Problem to work on:
How many lines in the data below include the word "BitVec"? State the number alone.

Entries shown:
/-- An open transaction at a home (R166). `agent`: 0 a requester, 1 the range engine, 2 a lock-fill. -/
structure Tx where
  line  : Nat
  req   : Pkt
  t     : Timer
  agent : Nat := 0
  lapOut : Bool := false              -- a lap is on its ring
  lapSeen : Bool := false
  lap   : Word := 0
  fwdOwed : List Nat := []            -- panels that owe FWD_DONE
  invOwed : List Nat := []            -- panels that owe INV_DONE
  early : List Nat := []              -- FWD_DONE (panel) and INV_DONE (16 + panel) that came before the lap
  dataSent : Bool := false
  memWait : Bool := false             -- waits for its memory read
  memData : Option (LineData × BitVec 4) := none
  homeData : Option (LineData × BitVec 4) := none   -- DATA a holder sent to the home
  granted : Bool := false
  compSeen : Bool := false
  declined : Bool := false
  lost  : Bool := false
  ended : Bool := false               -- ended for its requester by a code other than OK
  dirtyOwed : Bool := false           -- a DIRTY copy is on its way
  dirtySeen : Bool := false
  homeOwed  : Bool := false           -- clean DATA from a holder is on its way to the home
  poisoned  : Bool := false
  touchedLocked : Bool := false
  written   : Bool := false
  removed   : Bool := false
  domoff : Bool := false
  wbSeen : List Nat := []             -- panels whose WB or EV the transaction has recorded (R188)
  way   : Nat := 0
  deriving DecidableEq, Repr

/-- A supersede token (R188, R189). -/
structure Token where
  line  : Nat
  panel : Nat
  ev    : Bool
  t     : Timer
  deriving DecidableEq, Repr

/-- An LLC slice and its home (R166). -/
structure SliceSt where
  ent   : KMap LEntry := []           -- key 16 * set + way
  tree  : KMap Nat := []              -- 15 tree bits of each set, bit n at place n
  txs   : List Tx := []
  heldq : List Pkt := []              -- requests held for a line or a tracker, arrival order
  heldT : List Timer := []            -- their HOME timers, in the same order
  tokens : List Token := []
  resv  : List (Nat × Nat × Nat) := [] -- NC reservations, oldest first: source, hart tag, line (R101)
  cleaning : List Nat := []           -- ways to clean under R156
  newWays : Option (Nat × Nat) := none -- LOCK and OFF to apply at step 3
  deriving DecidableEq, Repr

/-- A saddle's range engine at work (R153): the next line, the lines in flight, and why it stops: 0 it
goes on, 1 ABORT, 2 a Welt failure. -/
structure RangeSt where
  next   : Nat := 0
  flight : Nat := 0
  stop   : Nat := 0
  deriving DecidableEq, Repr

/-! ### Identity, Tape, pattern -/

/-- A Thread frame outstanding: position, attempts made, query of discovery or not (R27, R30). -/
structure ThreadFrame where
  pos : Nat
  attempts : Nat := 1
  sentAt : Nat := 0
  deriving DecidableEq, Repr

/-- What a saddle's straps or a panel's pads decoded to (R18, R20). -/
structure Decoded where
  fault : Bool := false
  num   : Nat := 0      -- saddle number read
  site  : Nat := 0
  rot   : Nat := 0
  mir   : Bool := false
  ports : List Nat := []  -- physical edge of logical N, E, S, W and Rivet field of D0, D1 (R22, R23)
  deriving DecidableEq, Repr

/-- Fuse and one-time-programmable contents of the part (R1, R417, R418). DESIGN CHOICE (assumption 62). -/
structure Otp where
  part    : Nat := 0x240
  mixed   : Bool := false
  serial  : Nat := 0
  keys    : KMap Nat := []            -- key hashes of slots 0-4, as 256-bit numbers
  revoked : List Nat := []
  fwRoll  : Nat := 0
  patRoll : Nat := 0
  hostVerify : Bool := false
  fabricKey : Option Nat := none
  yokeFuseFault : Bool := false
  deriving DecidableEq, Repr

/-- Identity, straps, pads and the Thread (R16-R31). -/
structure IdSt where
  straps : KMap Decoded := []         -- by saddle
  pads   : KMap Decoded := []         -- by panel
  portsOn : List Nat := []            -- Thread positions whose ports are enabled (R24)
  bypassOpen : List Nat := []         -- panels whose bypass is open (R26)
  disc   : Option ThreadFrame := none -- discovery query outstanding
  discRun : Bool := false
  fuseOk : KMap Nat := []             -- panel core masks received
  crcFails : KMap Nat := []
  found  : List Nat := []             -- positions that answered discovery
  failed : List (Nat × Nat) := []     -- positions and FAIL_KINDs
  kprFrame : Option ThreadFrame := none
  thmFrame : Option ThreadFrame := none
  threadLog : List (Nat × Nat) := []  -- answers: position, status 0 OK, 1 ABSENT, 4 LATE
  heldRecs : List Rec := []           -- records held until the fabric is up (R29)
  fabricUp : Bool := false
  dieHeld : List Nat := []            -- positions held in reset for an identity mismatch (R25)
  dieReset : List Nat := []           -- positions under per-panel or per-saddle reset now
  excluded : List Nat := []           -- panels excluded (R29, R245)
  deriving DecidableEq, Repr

==

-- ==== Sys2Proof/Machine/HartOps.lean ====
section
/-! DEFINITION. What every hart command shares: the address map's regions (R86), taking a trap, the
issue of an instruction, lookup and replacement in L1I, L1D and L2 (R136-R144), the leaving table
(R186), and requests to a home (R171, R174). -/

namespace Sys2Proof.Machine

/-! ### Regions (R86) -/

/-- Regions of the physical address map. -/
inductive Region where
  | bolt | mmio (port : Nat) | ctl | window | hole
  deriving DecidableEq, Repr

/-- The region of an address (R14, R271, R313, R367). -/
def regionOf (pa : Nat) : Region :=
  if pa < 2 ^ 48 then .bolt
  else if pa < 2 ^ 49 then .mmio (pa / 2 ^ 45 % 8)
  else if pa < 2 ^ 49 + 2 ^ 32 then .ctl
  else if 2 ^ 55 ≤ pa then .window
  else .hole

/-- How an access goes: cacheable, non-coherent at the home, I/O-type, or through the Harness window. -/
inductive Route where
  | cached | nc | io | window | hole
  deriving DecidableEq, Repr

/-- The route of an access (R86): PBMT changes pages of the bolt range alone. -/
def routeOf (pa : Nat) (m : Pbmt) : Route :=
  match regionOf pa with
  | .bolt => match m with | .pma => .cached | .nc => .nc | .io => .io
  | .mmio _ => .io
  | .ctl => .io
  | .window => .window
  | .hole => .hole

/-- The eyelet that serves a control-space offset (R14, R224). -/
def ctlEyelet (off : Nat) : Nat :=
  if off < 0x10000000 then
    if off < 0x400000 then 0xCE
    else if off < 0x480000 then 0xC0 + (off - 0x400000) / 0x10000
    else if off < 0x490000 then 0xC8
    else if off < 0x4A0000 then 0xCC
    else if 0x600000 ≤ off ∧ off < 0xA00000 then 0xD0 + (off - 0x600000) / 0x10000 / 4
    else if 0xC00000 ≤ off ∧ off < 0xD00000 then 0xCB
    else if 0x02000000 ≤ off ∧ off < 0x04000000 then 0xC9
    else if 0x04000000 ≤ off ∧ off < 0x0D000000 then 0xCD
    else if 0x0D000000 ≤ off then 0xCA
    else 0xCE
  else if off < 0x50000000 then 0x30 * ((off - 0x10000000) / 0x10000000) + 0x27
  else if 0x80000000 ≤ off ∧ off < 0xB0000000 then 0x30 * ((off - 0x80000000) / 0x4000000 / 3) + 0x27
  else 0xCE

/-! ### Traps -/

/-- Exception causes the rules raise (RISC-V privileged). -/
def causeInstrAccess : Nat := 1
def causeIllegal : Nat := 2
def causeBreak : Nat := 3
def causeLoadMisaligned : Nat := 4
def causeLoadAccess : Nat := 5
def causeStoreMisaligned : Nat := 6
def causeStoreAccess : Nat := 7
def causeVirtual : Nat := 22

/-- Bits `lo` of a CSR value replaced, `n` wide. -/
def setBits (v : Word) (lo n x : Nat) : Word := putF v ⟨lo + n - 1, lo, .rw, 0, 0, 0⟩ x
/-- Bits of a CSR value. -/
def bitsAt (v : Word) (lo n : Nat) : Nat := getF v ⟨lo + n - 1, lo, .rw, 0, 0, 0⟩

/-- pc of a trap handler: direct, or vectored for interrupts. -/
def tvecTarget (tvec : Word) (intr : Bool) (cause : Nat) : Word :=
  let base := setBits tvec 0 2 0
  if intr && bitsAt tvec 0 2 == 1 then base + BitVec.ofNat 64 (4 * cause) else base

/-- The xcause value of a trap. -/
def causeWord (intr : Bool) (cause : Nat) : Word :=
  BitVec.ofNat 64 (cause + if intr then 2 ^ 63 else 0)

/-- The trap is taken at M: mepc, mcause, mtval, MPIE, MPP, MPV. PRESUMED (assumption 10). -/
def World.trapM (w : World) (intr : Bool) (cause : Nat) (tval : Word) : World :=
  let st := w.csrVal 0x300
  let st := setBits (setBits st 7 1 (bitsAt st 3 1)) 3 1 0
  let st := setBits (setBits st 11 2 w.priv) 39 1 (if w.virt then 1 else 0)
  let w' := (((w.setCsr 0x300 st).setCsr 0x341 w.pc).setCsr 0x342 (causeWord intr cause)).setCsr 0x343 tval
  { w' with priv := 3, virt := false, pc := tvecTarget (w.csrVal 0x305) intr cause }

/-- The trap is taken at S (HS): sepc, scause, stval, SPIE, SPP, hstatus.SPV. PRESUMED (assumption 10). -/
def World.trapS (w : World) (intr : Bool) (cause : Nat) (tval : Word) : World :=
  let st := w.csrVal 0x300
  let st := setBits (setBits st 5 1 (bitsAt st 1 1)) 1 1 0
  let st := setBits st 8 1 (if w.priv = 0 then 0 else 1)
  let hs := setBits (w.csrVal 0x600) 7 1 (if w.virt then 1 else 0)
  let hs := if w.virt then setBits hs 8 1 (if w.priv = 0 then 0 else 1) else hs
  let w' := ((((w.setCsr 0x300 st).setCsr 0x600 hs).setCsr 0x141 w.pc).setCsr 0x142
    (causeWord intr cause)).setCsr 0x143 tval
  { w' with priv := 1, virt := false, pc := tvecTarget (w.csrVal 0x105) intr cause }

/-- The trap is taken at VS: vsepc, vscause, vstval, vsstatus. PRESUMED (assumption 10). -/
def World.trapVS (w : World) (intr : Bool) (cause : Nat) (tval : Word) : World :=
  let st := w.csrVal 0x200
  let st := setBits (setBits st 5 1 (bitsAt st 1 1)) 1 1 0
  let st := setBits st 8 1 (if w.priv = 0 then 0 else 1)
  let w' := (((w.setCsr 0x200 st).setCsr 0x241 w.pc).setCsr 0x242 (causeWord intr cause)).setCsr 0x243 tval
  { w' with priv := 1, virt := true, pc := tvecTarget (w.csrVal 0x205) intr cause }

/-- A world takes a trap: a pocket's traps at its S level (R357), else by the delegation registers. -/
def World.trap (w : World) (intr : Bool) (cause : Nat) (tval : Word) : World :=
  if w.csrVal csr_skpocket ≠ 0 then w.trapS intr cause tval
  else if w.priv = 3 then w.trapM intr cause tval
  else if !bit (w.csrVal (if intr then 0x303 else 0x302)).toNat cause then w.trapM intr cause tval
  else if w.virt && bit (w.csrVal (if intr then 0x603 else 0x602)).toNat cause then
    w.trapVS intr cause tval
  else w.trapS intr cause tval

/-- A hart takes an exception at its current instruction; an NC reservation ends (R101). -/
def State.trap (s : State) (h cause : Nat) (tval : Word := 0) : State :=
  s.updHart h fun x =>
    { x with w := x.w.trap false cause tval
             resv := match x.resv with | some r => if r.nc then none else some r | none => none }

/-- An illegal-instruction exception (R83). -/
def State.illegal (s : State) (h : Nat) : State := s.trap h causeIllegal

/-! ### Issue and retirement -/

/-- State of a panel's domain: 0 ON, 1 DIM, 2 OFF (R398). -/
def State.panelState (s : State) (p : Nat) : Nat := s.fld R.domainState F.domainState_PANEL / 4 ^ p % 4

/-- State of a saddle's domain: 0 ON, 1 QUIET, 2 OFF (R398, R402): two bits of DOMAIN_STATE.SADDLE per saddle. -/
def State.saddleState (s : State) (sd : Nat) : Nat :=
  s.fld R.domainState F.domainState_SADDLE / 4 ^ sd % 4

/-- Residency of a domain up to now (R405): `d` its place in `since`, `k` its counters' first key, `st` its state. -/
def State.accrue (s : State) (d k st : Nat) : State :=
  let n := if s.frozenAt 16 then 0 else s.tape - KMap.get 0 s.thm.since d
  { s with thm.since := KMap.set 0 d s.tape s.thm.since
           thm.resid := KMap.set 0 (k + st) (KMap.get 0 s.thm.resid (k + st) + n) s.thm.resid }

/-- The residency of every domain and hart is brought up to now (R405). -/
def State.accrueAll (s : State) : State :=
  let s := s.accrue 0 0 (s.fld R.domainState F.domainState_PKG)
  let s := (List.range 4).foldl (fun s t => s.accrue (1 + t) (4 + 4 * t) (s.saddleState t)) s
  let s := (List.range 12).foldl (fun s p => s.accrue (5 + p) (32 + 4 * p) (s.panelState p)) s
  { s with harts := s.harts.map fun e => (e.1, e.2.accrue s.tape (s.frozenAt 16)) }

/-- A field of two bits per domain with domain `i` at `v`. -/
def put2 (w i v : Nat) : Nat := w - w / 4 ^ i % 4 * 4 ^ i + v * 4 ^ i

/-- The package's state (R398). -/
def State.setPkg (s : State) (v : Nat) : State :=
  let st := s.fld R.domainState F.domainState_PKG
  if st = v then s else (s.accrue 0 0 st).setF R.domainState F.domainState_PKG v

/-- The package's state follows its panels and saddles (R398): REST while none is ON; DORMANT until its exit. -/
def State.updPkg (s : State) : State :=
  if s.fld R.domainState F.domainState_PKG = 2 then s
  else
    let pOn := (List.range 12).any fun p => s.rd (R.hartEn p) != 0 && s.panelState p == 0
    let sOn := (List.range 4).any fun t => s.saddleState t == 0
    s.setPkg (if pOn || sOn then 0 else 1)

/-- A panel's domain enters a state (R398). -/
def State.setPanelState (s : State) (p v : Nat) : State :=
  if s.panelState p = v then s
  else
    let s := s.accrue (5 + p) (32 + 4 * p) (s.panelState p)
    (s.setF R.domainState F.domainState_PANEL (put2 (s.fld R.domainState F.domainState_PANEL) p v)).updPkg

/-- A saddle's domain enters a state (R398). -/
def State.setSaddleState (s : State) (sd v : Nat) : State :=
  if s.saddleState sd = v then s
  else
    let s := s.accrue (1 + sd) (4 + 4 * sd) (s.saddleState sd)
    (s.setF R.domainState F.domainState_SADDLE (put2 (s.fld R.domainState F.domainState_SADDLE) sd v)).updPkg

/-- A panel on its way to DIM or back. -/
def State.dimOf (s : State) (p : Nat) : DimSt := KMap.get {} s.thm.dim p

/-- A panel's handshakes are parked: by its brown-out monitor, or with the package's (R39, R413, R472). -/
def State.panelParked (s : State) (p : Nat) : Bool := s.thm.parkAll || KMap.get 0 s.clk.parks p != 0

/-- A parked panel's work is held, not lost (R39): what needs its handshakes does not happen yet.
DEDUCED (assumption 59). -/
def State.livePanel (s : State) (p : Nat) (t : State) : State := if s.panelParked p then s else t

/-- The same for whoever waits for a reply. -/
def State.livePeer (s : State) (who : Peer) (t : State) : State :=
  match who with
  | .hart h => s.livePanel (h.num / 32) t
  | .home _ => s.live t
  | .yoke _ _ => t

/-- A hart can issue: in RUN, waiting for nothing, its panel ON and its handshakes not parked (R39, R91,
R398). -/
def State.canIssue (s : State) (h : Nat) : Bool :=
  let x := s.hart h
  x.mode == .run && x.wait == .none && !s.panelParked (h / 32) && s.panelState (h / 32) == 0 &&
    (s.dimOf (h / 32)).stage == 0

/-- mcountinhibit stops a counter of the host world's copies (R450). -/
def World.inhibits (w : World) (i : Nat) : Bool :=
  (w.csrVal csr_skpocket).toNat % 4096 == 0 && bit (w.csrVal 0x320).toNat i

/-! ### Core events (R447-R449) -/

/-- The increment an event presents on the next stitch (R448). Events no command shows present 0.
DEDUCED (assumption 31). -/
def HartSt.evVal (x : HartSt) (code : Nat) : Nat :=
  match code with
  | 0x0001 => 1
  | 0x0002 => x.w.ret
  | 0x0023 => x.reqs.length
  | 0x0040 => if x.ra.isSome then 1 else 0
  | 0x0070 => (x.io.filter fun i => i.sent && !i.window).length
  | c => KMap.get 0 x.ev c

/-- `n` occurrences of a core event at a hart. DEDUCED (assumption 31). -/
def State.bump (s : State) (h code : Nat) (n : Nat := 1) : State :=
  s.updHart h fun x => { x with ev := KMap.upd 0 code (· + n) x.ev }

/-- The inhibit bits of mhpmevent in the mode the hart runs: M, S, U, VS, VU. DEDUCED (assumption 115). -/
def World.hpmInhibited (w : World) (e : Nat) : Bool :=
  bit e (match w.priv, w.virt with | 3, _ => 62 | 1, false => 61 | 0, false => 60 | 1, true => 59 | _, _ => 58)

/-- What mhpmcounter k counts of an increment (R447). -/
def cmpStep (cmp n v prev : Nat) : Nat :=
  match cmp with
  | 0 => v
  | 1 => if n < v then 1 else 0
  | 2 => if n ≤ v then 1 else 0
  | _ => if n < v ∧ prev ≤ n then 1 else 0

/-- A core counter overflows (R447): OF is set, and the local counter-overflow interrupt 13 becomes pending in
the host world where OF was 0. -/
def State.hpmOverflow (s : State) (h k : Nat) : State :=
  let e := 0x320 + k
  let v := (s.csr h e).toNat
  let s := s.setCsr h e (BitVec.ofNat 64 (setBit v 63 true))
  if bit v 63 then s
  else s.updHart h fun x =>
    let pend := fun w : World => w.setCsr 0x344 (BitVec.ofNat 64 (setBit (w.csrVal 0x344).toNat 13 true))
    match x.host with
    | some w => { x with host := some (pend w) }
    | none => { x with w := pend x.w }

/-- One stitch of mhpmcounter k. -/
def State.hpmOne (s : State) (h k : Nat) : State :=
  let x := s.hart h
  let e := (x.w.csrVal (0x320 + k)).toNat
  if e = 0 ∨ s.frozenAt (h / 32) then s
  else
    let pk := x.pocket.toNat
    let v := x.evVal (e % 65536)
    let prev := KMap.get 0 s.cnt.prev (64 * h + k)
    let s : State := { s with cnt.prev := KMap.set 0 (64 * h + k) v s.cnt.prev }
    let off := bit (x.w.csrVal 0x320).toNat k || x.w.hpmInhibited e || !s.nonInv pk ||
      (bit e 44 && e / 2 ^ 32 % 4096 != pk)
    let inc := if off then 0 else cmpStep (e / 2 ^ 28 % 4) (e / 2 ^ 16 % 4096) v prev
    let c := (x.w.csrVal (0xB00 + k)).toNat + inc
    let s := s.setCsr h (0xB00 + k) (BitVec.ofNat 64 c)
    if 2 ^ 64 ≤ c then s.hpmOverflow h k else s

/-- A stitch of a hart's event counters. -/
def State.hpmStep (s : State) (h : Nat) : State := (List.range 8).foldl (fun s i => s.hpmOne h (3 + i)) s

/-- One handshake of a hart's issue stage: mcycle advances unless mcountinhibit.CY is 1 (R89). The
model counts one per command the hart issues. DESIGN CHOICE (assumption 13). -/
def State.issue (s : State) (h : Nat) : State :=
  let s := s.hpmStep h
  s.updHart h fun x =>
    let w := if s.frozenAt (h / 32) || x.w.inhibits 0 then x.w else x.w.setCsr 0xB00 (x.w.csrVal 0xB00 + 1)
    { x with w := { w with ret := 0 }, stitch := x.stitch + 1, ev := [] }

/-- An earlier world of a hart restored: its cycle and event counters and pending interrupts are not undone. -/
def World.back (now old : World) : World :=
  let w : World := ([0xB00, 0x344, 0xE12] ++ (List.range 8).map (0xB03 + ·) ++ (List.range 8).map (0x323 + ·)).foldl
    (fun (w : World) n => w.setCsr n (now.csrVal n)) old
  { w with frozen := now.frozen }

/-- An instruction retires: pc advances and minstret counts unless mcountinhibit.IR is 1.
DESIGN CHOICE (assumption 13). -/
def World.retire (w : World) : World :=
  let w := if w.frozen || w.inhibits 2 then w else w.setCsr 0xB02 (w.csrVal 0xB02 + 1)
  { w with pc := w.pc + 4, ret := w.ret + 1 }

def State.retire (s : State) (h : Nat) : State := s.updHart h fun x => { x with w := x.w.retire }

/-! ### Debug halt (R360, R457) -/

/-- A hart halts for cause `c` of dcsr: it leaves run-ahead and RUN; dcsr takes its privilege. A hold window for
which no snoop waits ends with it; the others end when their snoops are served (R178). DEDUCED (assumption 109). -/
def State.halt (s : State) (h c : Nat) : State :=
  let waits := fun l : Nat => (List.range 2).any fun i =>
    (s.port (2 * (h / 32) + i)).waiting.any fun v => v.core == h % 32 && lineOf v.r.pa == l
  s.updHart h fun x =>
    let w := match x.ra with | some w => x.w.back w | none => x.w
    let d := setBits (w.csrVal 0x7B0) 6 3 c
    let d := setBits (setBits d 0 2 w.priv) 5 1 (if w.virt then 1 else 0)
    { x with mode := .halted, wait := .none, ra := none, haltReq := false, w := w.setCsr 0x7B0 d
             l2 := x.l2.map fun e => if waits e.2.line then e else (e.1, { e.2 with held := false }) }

Solution:
7